Ja, es ist eine Client2Client Sache!

Es geht so:

Beide Clienten melden sich beim Clientserver an. Dieser merkt sich die Ip in Verbindung mit einem Namen z.B.

Will nun ein Client eine Verbindung aufbauen geht das so:

Client erfragt beim server die IP von Client X. Dann schickt dieser Client eine Nachricht an Client X. Natuerlich kommt keine Antwort, da deine Nachricht nicht zum Client durchkommt, sondern vom NAT verworfen wird. Dann schickt Client X eine Nachricht an dich. Diese kommt auch durch, da du ja gerade eine Anfrage an Client X gesendet hast, werden temporeare Ports in deinem Router geoeffnet. Die schliessen sich nach einem Timeout wieder, aber das timeout reicht aus, damit der Client X die Pakete schicken kann. Ab dem Punkt ist eure Verbindung hergestellt und der Server ist dann nicht mehr von Belang... Ist ne ziemlich einfache Sache und mit Java schnell realisierbar. Schwer wirds erst bei TCP Hole Punching. Dafuer brauchste dann aber low level Zugang mit C/C++, sonst geht nix.

UPDATE:

Meine Methode ist etwas umstaendlich, da der andere Client erst ueber meinen Verbindungversuch benachrichtigt werden muesste.  Hatte das nicht mehr so 100% im Kopf... Hier eine etwas raffiniertere Variante von Wiki:

Let A and B be the two hosts, each in its own private network; N1 and N2 are the two NAT devices; S is a public server with a well-known globally reachable IP address.
A and B each begin a UDP conversation with S; the NAT devices N1 and N2 create UDP translation states and assign temporary external port numbers
S relays these port numbers back to A and B
A and B contact each others' NAT devices directly on the translated ports; the NAT devices use the previously created translation states and send the packets to A and B


----------



## danoman (10. Apr 2011)

Vielen Dank für die Antwort. Den Wiki-Post kenn ich soweit. Nichts desto trotz habe ich keine Ahnung, wie eine genaue Umsetzung zu Stande kommen könnte. Ich versteh zwar das Grundprinzip allerdings reicht es nicht, um damit produktiv was auf die Beine zu stellen, falls du verstehst was ich meine ^^. 
Ich besitzt quasi ein gewisses Halbwissen was grade mal zum klugscheißen ausreicht xD. 
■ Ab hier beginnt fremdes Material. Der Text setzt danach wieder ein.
-- ==== Sys2Proof/Tests/Slice0.lean ====
section
/-! SUPPORT. Tests: an ill-formed term for each check, words written out from the spec's encodings, the vectors of
95_test_vectors.md on single steps, and for each statement a state that meets its hypotheses. Expected values are the spec's. -/

namespace Sys2Proof.Tests

open Sys2Proof.Machine

/-! ### Helpers -/

/-- An instance after a successful init, with its arguments, its memory and the oracles' answers. -/
def at' (c : Cfg) (a n : Word) (mem : List Host.Cell) (replies : List Word) : State :=
  { initDone (State.resetWith c) with
    addr := a, count := n, mem := mem, replies := replies.map fun e => { error := e, sent := 2 } }

/-- A GPIO configuration with short slots: TH(1) = 2, TH(0) = 1, TPER = 3, GAP = 1. -/
def fastGpio : Cfg := { Config.exGpio with t1h := 2, t0h := 1, tper := 3, gap := 1 }

/-- EX-GPIO with GRB order. -/
def grbGpio : Cfg := { Config.exGpio with ordR := 1, ordG := 0 }

/-- EX-SPI with GRBW and 4-byte records. -/
def grbwSpi : Cfg := { Config.exSpi with hasWhite := true, ordR := 1, ordG := 0, ordW := 3, recordBytes := 4 }

/-- STATUS of the next state. -/
def statusOf : Out State → Option Word
  | .next t => some (statusWord t.status)
  | _ => none

/-- TRACE of the next state. -/
def traceOf : Out State → Option (List Event)
  | .next t => some t.trace
  | _ => none

/-- Bytes of memory of the next state. -/
def memOf (a n : Nat) : Out State → Option (List Byte)
  | .next t => some (memBytes t.mem a n)
  | _ => none

def isNext : Out State → Bool
  | .next _ => true
  | _ => false

def refusalOf : Out State → Option Refusal
  | .refused r => some r
  | _ => none

def isFault : Out State → Bool
  | .fault _ => true
  | _ => false

theorem next_of {o : Out State} (h : isNext o = true) : ∃ t, o = .next t := by
  cases o with
  | next t => exact ⟨t, rfl⟩
  | fault r => cases h
  | refused r => cases h

theorem next_of_all {os : List (Out State)} (h : os.all isNext = true) : ∀ o ∈ os, ∃ t, o = .next t :=
  fun o ho => next_of (List.all_eq_true.mp h o ho)

theorem fault_of {o : Out State} (h : isFault o = true) : ∃ f, o = .fault f := by
  cases o with
  | next t => cases h
  | fault r => exact ⟨r, rfl⟩
  | refused r => cases h

/-! ### Well-formedness -/

theorem test_wf_gpio_row_on_spi : Instr.wf .spi .updateRgbGpio = false ∧ Instr.wf .spi .updateChannelsGpio = false := by decide
theorem test_wf_spi_row_on_gpio : Instr.wf .gpio .updateRgbSpi = false ∧ Instr.wf .gpio .updateChannelsSpi = false := by decide
theorem test_wf_reserved_word : Instr.wf .spi (.reservedCmd 1) = false ∧ Instr.wf .spi (.reservedCmd 2) = false ∧
    Instr.wf .spi (.reservedCmd 0x11) = true := by decide
theorem test_wf_read_only : Instr.wf .spi (.wrRo .addr 0) = false ∧ Instr.wf .spi (.wrRo .count 0) = false ∧
    Instr.wf .spi (.wrRo .cmd 0) = false ∧ Instr.wf .spi (.wrRo .status 0) = true := by decide

/-- Each check of R16 refuses a configuration, and the examples of D49 pass. -/
theorem test_cfg_checks :
    cfgWf Config.exSpi = true ∧ cfgWf Config.exGpio = true ∧ cfgWf fastGpio = true ∧ cfgWf grbwSpi = true ∧
    wfOrder { Config.exSpi with ordG := 0 } = false ∧ wfOrder { Config.exSpi with ordB := 3 } = false ∧
    wfRecord { Config.exSpi with recordBytes := 5 } = false ∧ wfRecord { Config.exGpio with hasWhite := true, ordW := 3 } = false ∧
    wfTiming { Config.exGpio with t0h := 0 } = false ∧ wfTiming { Config.exGpio with t1h := 6 } = false ∧
    wfTiming { Config.exGpio with tper := 14 } = false ∧ wfTiming { Config.exGpio with cpuClkHz := 0 } = false ∧
    wfSpi { Config.exSpi with busFreqHz := 0 } = false ∧ wfBase { Config.exSpi with regBase := 2 } = false := by decide

/-- wf_exclusive refuses a second instance on the same bus, and not one with the same number on a pin (R16). -/
theorem test_exclusive :
    handlesExclusive { State.reset with peers := [⟨.spi, 1⟩] } = false ∧
    handlesExclusive { State.reset with peers := [⟨.gpio, 1⟩, ⟨.spi, 2⟩] } = true := by decide

/-! ### Decoding -/

/-- The accesses of programs P1 to P7 (95_test_vectors.md), at REG_BASE 0x40000000. -/
theorem test_decode_program_accesses :
    decode .spi 0x40000000 (.bus (.load 0x4000000C 4)) = .ok (.rd .status) ∧
    decode .gpio 0x40000000 (.bus (.store 0x40000004 [0x00, 0x01, 0x00, 0x20])) = .ok (.wrAddr 0x20000100) ∧
    decode .spi 0x40000000 (.bus (.store 0x40000008 [0x05, 0x00, 0x00, 0x00])) = .ok (.wrCount 5) ∧
    decode .spi 0x40000000 (.bus (.store 0x40000000 [0x02, 0x00, 0x00, 0x00])) = .ok (.wrCmd 2) ∧
    decode .spi 0x40000000 (.bus (.store 0x4000000C [0xFF, 0xFF, 0xFF, 0xFF])) = .ok (.wrRo .status 0xFFFFFFFF) := by decide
Hab ich das soweit richtig verstanden?: Nachdem C1 dem CS (Clientserver) ein Paket geschickt hat, öffnet der Router von C1 einen Port damit der CS nen Response zurück an C1 senden kann (wie es z.B. üblicherweise passiert, wenn ich mit meinem Browser ne Website auf irgendnem Port ansurfe - Ich muss Port 80 ja auch nicht forwarden). Deswegen ist es ja auch wichtig, dass der CS ne öffentliche IP hat - sprich - nicht hinter nem NAT sitzt. Und bevor der Router von C1 wieder nach nem Timeout die Ports dicht macht, muss C2 dem C1 ein Paket (über den eigenlichen response-Weg der C1-CS connection) zurückschicken.

Ist das richtig so?


----------



## Kr0e (10. Apr 2011)

Ansich ja, ich zweifele grad nur noch an einer Sache: Eigentlich muss das Paket dass C2 an C1 schickt noch angepasst werden, denn der Router merkt sich, an wen das UDP Paket ging, sprich nur eine Antwort von CS wuerde durch dier Firewall gehen. Deswegen hab ich auch anfangs diese etwas komplexere Methode mir ueberlegt. Kann auch sein dass ich mich grad irre und der Firewall(Router) das vollkommen egal ist..


----------



## danoman (10. Apr 2011)

hm oke. Also wenns so ist, isset ja testable. Ich weiß, dass TCP zwangsläufig nen Response erfordert, was bei UDP ja nicht der Fall ist. Könnt sein, dass man deswegen nicht ohne weiteres nen TCP Hole Punch hinkriegt weil die Vorgehenseweise da umgebogen werden müsste. Ich werd das mal die Tage testen und posten obs geht oder nicht. Klingt soweit aber logisch. Hät aber schon iwie was böses, wenn man das Paket, welches C2 an C1 schickt, modifizieren m CS statt C2 als Absender eintragen müsste. Falls dir noch was einfällt mach mal bitte meldung.

Danke!
Daniel

UPDATE:
Wie kriegt man die Prozedur denn gesynct, sodass das Paket von C2 rechtzeitig bei C1 ankommt, bevor der Router von C1 die Ports wieder dicht macht?! Hab da was im Kopf, kommt mir aber iwie nen bisschen spartanisch vor:

1. C1 sendet an CS ein Paket -> Router öffnet Ports
2. C2 verbindet sich mit CS -> C2 Router öffnet Ports
2. CS sendet an C2, dass C2 C1 ein Paket schicken soll (C2 übernimmt quasi den Response von CS)
3. C1 erhält Response (von C2) und Connection is established

macht das Sinn, und wenn ja, wäre das die von dir beschriebene Methode oder die Wiki-Variante? Schritt 2/3 kommt mir etwas problematisch vor.


----------



## tuxedo (11. Apr 2011)

Der Artikel sollte das Thema ausführlich genug erschlagen um die Sache implementieren zu können:

Der Lochtrick | heise Security


----------



## FArt (11. Apr 2011)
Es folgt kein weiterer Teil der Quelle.